I get these sort of silly suicidal tactics for robots; droids can be programmed to have no self-preservation instinct. 


But for humans? Or clones who are supposed to be the best of the best, battle trained and genetically engineered from the galaxy’s greatest bounty-hunter warrior? 


Pft.


Perhaps this is meant to be evocative of the American Civil War, from which the clone GAR (Grand Army of the Republic) gets its name. In those days, troops were armed with largely inaccurate weapons that required massed firepower to be effective. The Civil War saw the introduction of repeater rifles and more accurate weapons with rifled (hence the name) barrels. These helical grooves on the interior barrel surface greatly increased accuracy. This was more expensive, so these weren’t distributed to the majority of troops, and were used primarily by snipers and cavalry. By the time of the Franco-Prussian War, however, they were more common, and the shift began towards taking cover and the German storm troop infiltration tactics of WWI (from which we get the name ‘stormtroopers’). 


But it doesn’t make sense here, because these weapons are no different than the ones used later, or thousands of years earlier at the advent of the Galactic Republic. Technology canonically hasn’t evolved substantially for thousands of years in Star Wars, so there’s no way they don’t understand basic infantry tactics, and there’s no reason why it has to be staged with such grandiose, blatant incompetence.


Combat staging in Andor, on the other hand, is generally good, particularly in season one.

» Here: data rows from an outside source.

-- ==== Sys2Proof/Machine/Frame.lean ====
section
/-! DEFINITION. The frames: for every command the parts of the state that it may change, as the rules it follows name
them. What a command is not listed with, it leaves as it was; a table row says so of every state and operand. -/

namespace Sys2Proof.Machine

/-- The parts of the state that commands change: every field of `State` but the queue and the model's clock; of the registers,
one register field of one kind of block, on every die, of every instance and array element, is a part. -/
inductive Field where
  | reg (tag : Nat)
  | free | resv | shadow | inForce | dies | links | tables | mem | poison | ctxs | dieIds | cr1Root | trayFuse |
  fpLines | seeds | pins | hack | sync | rdData | beatHi | topo | routes | reserve | grants | reports | rcv | engs |
  queues | streams | opTable | opDefs | heads | issued | accepted | failed | seenIssued | seenFailed | nextTag |
  hostEpoch | fences | rdReqs | hosts | ptp | fus | ldg | fram | boot | chg | tshadow | recals | landed | recov
  deriving DecidableEq, Repr

/-- A register field as a part. -/
def Field.ofReg (b : Blk) (f : Fld) : Field := .reg (regTag b f)

/-- A part is the same in two states. -/
def Field.same (x : Field) (s t : State) : Prop :=
  match x with
  | .reg n => ∀ d b i f k, regTag b f = n → t.getF d b i f k = s.getF d b i f k
  | .free => t.free = s.free | .resv => t.resv = s.resv
  | .shadow => t.shadow = s.shadow | .inForce => t.inForce = s.inForce
  | .dies => t.dies = s.dies | .links => t.links = s.links
  | .tables => t.tables = s.tables | .mem => t.mem = s.mem
  | .poison => t.poison = s.poison | .ctxs => t.ctxs = s.ctxs
  | .dieIds => t.dieIds = s.dieIds | .cr1Root => t.cr1Root = s.cr1Root
  | .trayFuse => t.trayFuse = s.trayFuse | .fpLines => t.fpLines = s.fpLines
  | .seeds => t.seeds = s.seeds | .pins => t.pins = s.pins
  | .hack => t.hack = s.hack | .sync => t.sync = s.sync
  | .rdData => t.rdData = s.rdData | .beatHi => t.beatHi = s.beatHi
  | .topo => t.topo = s.topo | .routes => t.routes = s.routes
  | .reserve => t.reserve = s.reserve | .grants => t.grants = s.grants
  | .reports => t.reports = s.reports | .rcv => t.rcv = s.rcv
  | .engs => t.engs = s.engs | .queues => t.queues = s.queues
  | .streams => t.streams = s.streams | .opTable => t.opTable = s.opTable
  | .opDefs => t.opDefs = s.opDefs | .heads => t.heads = s.heads
  | .issued => t.issued = s.issued | .accepted => t.accepted = s.accepted
  | .failed => t.failed = s.failed | .seenIssued => t.seenIssued = s.seenIssued
  | .seenFailed => t.seenFailed = s.seenFailed | .nextTag => t.nextTag = s.nextTag
  | .hostEpoch => t.hostEpoch = s.hostEpoch | .fences => t.fences = s.fences
  | .rdReqs => t.rdReqs = s.rdReqs | .hosts => t.hosts = s.hosts
  | .ptp => t.ptp = s.ptp | .fus => t.fus = s.fus
  | .ldg => t.ldg = s.ldg | .fram => t.fram = s.fram
  | .boot => t.boot = s.boot | .chg => t.chg = s.chg
  | .tshadow => t.tshadow = s.tshadow | .recals => t.recals = s.recals
  | .landed => t.landed = s.landed | .recov => t.recov = s.recov

/-- The event registers that a raised vector is shown in (R271, R284, R285). -/
def evtRegs : List Field :=
  [.ofReg .pci Reg.PCI_EVT_CAUSE, .ofReg .pci Reg.PCI_EVT_RING, .ofReg .pci Reg.PCI_EVT_CTX_CTX]

/-- The last reason and the count of refusals (R418, R419). -/
def refusalRegs : List Field :=
  [.ofReg .cfg Reg.CFG_LAST_REASON_REASON, .ofReg .cfg Reg.CFG_LAST_REASON_DIE,
   .ofReg .cfg Reg.CFG_LAST_REASON_BLOCK, .ofReg .cfg Reg.CFG_LAST_REASON_INSTANCE,
   .ofReg .cfg Reg.CFG_REFUSALS_COUNT]

/-- The receive side's lane maps and bad masks. -/
def laneMapRegs : List Field :=
  [.ofReg .ikl Reg.IKL_LANEMAP_J0_TGT, .ofReg .ikl Reg.IKL_LANEMAP_J0_BAD, .ofReg .ikl Reg.IKL_LANEMAP_J1_TGT,
   .ofReg .ikl Reg.IKL_LANEMAP_J1_BAD, .ofReg .ikl Reg.IKL_LANEMAP_RETIRED, .ofReg .ikl Reg.IKL_BADMASK_BAD,
   .ofReg .ikl Reg.IKL_BPHY_RETIRED, .ofReg .trayPort Reg.TRYP_LANEMAP_SPARE_TGT,
   .ofReg .trayPort Reg.TRYP_LANEMAP_SPARE_BAD, .ofReg .trayPort Reg.TRYP_LANEMAP_RETIRED]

The action sequences with the corporate cops trying to stop Andor are entirely believable.


True, the stormtroopers on Ghorman in season two stand in the open, sans cover, which doesn’t make as much sense… except here the Empire wanted to take casualties.


But in Andor? The troopers don’t bother. Every shot the heroes fire hits. Why? Because audiences expect heroes to hit with every shot, because that’s how they think combat actually works. They’re wrong.


On Jeda, Imperials pop on stage and fall like ten pins, with stunning narrative convenience. 


None of it feels remotely believable, even for space opera.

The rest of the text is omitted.